トキワ荘を妄想する『ビアティチュード』
「マンガを描く」ことを題材にしたマンガ、これがずいぶん増えてきて、ちょっとしたブームみたいな感があります。純フィクション、自伝風フィクション、日常エッセイなど、形態はさまざま。描き方もまさに熱血剛速球だったり、さらっと変化球で逃げてみたり、いろいろです。
でもって、これは頭部を狙って投げたビーンボールみたいな作品。
●やまだないと『ビアティチュード』1巻(2008年講談社、619円+税、amazon、
bk1)
最初に雑誌で読んだときは、びっくりしました。うわぁ、トキワ荘ネタでBLするつもりなのか? こんな手があったか。
1955年、東京。
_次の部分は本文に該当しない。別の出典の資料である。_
-- ==== Sys2Proof/Machine/Efts.lean ====
section
/-! DEFINITION. Efts: items, steals, the write and read pipelines, digests, the GF unit, scrubs, strikes and
fences (R130-R165). -/

namespace Sys2Proof.Machine

open Sys2Proof

def onEft (p n : Nat) (k : Result) : Result := inRange p 8 (inRange n 32 k)

/-! ## Starting and ending an item -/

/-- Scrub (R155): regions A and B, the GF accumulator and the item registers are cleared; digest contexts and
parked contexts stay. -/
def Eft.scrub (e : Eft) : Eft :=
  { e with regA := [], tail := [], pieces := [], reqs := [], nextReq := 0, regB := none, acc := [], dirty := 0 }

def State.scrubEft (s : State) (p n : Nat) : State := (s.modEft p n Eft.scrub).bump (Fd.EFT_PD_SCRUBS_COUNT p) 1

/-- An item starts: a scrub first where the owner changes or SCRUB_ALWAYS is set; the owner is recorded. A read that parks for its
data has not started: it starts, is scrubbed for and is recorded when its data is in hand (assumption 91). -/
def State.startItem (s : State) (p n : Nat) (i : Item) : State :=
  let s := if s.lastOwner p n ≠ i.owner || s.flag Fd.EFT_CTL_SCRUB_ALWAYS then s.scrubEft p n else s
  (s.modEft p n fun e => { e with run := some i, regA := [], tail := [], pieces := [], reqs := [], nextReq := 0, regB := none,
                                  noBuf := false, noProgress := 0 }).setOwner p n i.owner

/-- The buffers of an item that has ended go back (R142). -/
def Eft.letGo (e : Eft) : Eft := { e with run := none, regB := none, pieces := [], reqs := [], nextReq := 0, noBuf := false, back := e.back ++ e.ovf, ovf := [] }

/-- The item ends: the eft is free again and counts it. Its key registers are cleared with it (R145). -/
def State.endItem (s : State) (p n : Nat) : State := (s.modEft p n Eft.letGo).count (Fd.EFT_PD_E_DONE_COUNT p n)

/-- The tag of a running item whose command has gone: no command has it. -/
def deadTag : Nat := 2 ^ 32

/-- The tag of the items of the device self-test. -/
def testTag : Nat := 2 ^ 32 + 1
def Item.isTest (i : Item) : Bool := i.tag = testTag

/-- A running item whose command has gone stops at its clutch boundary, and the eft scrubs (R157). -/
def State.stopItem (s : State) (p n : Nat) : State :=
  (s.modEft p n fun e => { e.letGo with noProgress := 0 }).scrubEft p n

/-- The entry an eft takes next: the oldest. An entry of the self-test is passed over while another waits: it runs only on a deque that
holds no other work (R128, R135). -/
def nextEntry (l : List Item) : Option Item :=
  match l.find? fun i => !i.isTest with
  | some i => some i
  | none => l.head?

/-- The owner takes its next entry if it is of the wanted class (R135). -/
def State.takeNear (s : State) (p n : Nat) (want : ItemCls → Bool) : Option (Item × State) :=
  match nextEntry (s.eft p n).deque with
  | some i => if want i.cls then some (i, s.modEft p n fun e => { e with deque := e.deque.erase i }) else none
  | none => none

/-! ## Fences and strikes (R158-R162) -/

/-- Classes that may leave their pond (R132). -/
def ItemCls.crosses : ItemCls → Bool
  | .read | .digest | .repair => true
  | .write | .parity | .selfTest => false

/-- The pond that takes a pond's home assignments: the first usable one from it on (R162). -/
def State.homeFor (s : State) (p : Nat) : Nat :=
  (((List.range 8).map fun k => (p + k) % 8).find? s.usable).getD p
かつてテヅカ先生が住んだこともあるというアパート、トキオ荘に、新進マンガ家、アフロヘアで18歳の花森ショータローが引っ越してきます。それを手伝うのが親友の美少年、クボヅカフジヲ。
トキオ荘には新人マンガ家たちが多く集まり、「漫画梁山泊」を名のっています。もちろん現実のトキワ荘グループと対応した人物がいろいろと登場します。藤子A先生の『まんが道』は基本ですから読んでおいたほうがいいです。
というわけで、トキワ荘をモデルにした、妄想爆裂の作品。BL風味もちょっとだけあり。やまだないとの、あのぬめっとした絵柄で描かれると、なんともこれ、いろっぽいトキワ荘だなあ。
藤竜也似のテラさんは、近所のラーメン屋ならぬ居酒屋の「青葉」に通い、そこの篠ひろ子似のママと何やらいい感じ(TVドラマ「時間ですよ」ですな)。そこには流しの歌手がいて、「夜空ノムコウ」や遠藤賢司の「カレーライス」なんかを歌っている。著者による妄想は時間も超越します。
グループ内紅一点の水島ユミ子は短髪、パンツルックで自分のことを「ボク」と呼ぶ美少女。本作のヒロイン(?)でショーターローは彼女のことを意識せざるをえません。うーん甘酸っぱい。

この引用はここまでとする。